Here’s how we tackled the filtering challenge:

  • Focus on the Stars: Imagine the most frequent customer orders as the shiny new tools in our toolbox. We decided to focus on the top 10 most common activities (ordering, waiting, receiving lemonade) to keep things manageable for our data spy. The rest could wait in the back of the shed (for now).
  • Iteration is Key: Filtering wasn’t a one-time thing. As our data spy started analyzing the clean data, it pointed us towards new areas to focus on. It was like a detective following leads, constantly refining our filter based on new insights.
Focus

With the data sparkling clean (well, mostly clean), it was finally time to unleash the real power of our data spy (Process Mining) in the next chapter! We’d explore different techniques like discovery, conformance, and enhancement to diagnose our lemonade stand’s problems and become the most efficient lemonade operation on the block!

4: The Data Makeover

Our data detox (Chapter 4) did wonders, but there was still one crucial step before unleashing our data spy (Process Mining) – the data makeover! Imagine a customer walking into our stand with a crumpled money bill. We wouldn’t reject them, but it would be a lot easier to handle if the bill was crisp and clean. That’s the idea behind data cleaning.

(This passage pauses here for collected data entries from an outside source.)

-- ==== Sys2Proof/Machine/ArmCycle.lean ====
section
/-! DEFINITION. The arm cycle: cycle starts, selection, commit, the state commands, the cycle timing and the debug halt (R37
to R58, R90 to R97, R490). -/

namespace Sys2Proof.Machine

/-! ## The next cycle start (R37, R38) -/

/-- One ns in the units of device time. -/
def nsU : Nat := 2 ^ 32

/-- R37: the cycle start that comes next, counted on past a wrap of device time. -/
def State.nextStart (s : State) : Nat :=
  if s.arm.running && decide (s.cycTime ≤ s.arm.nextTk) then s.arm.nextTk else gridAt (max 1 s.tNs) (s.get R.ARM_CYC_PHASE_PHASE) s.cycTime

/-- Device time comes to the next cycle start. -/
def State.reachStart (s : State) : State := s.forward (s.nextStart - s.cycTime)

/-! ## CYCLE_START (R37 to R39, R62, R87, R225, R468, R535, R631, R641, R647) -/

/-- R239: a frame that is not ready at the cycle start is not sent. -/
def State.skipFrame (n : Nat) (s : State) : State :=
  if s.ringUp n && frameRuns (s.ring n).mode && !(s.lane n).rep then s.skipCycle n else s

/-- R39, R225: the frames of a cycle start. -/
def State.sendFrames (tk : Nat) (notReady : List Nat) (s : State) : State :=
  forAll s.ringList (fun n a => if notReady.contains n then a.skipFrame n else a.cycleFrame tk n) s

/-- The arm's part of a new cycle that starts at device time `tk` and elapsed time `e`: a reference that counts for this cycle is taken
over (R47), and `stepped` says that device time has been set at this very instant (R874). -/
def newCycle (tk e : Nat) (stepped : Bool) (a : ArmSt) : ArmSt :=
  { a with
    cycStart := tk % 2 ^ 96, cycEl := e, cycNo := a.cycNo + 1, running := true, selDone := false, selAtDl := false, selMode := false
    committed := false, stepped := stepped
    fresh := a.nextRef, freshAt := if a.nextRef.isSome then a.nextAt - ((tk - a.cycStart : Nat) : Int) else a.freshAt, nextRef := none
    pendLate := false, selRings := [], lastStat := [] }

/-- R468, R487: the cycle-start flag and a due snapshot. -/
def State.cycleFlag (s : State) : State :=
  s.postCycleFlag.traceBoundary

/-- What the arm glade does at a cycle start, from the frames judged at SEL_DL of the last cycle to the new frames. -/
def State.cycleBody (tk : Nat) (notReady : List Nat) (s : State) : State :=
  let s1 := forAll s.ringList State.judgeRing s
  let s2 : State := { s1 with arm := newCycle tk s1.elapsed s1.setHere s1.arm, enc := { s1.enc with scList := [] } }
  let s3 := (s2.stepAtCycle.planEnd.realignCond).addTo R.ARM_CYC_CNT_COUNT 1
  let t := s3.arm.cycStart
  let s4 := ((s3.observe (t / nsU)).handoverStep.holdEnd).holdStart
  let s5 := s4.sendFrames t notReady
  (forAll s5.ringList State.ringTryStart s5).cycleFlag
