/-! ## Reads with an action of their own -/

/-- NOW_LO_READ: a read of NOW_LO latches NOW_HI and NOW_FR (R527). -/
def execNowLoRead (s : State) : Host.Outcome State Fault Refusal := .next (statusReadEffect R.TIME_NOW_LO_VAL.addr true s)
/-- SPDNET_READ: a read of SPDNET latches SPEED (R394). -/
def execSpdnetRead (i : Nat) (s : State) : Host.Outcome State Fault Refusal := .next (statusReadEffect (R.POS_SPDNET_NET i).addr true s)
/-- U_INT_LO_READ: a read of U_INT_LO latches the high bits (R319). -/
def execUIntLoRead (k : Nat) (s : State) : Host.Outcome State Fault Refusal := .next (statusReadEffect (R.U_INT_LO_INT k).addr true s)

/-! ## The scrubber (R832) -/

/-- MEMORY_SCRUB (R832). -/
def memoryScrubEffect (addr : Nat) (r : EccResult) (s : State) : State :=
  match r with
  | .clean => s
  | .corrected => s.event0 .mem (memUnit addr) 0
  | .uncorrectable => ({ s with memBad := addKey (addr / 8) s.memBad }).event .mem (memUnit addr) 0
/-- MEMORY_SCRUB: the scrubber reads a word (R832). -/
def execMemoryScrub (addr : Nat) (r : EccResult) (s : State) : Host.Outcome State Fault Refusal := .next (memoryScrubEffect addr r s)

end Sys2Proof.Machine
end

Here’s what we needed to do:

  • Case Closed: A process is like a customer’s journey – it has a beginning, middle, and end. We needed to connect all the events related to a single customer (case) – their order, wait time, and finally, receiving their lemonade. Think of it as organizing all the receipts for a single customer visit.
  • Speaking Process: Our data wasn’t always talking the process language. Activities needed to be clearly defined as status changes for each customer’s journey (case). For example, “Customer Happy!” wasn’t specific enough. We needed a clear status like “Lemonade Delivered.”

It wasn’t the most glamorous part of the adventure, but with a little data wrangling and some clear thinking, we finally had a sparkling clean dataset! With this data that our data spy transformed, we uncover the secrets behind our long lines and turn our lemonade stand into a bubbling beacon of efficiency (and deliciousness)!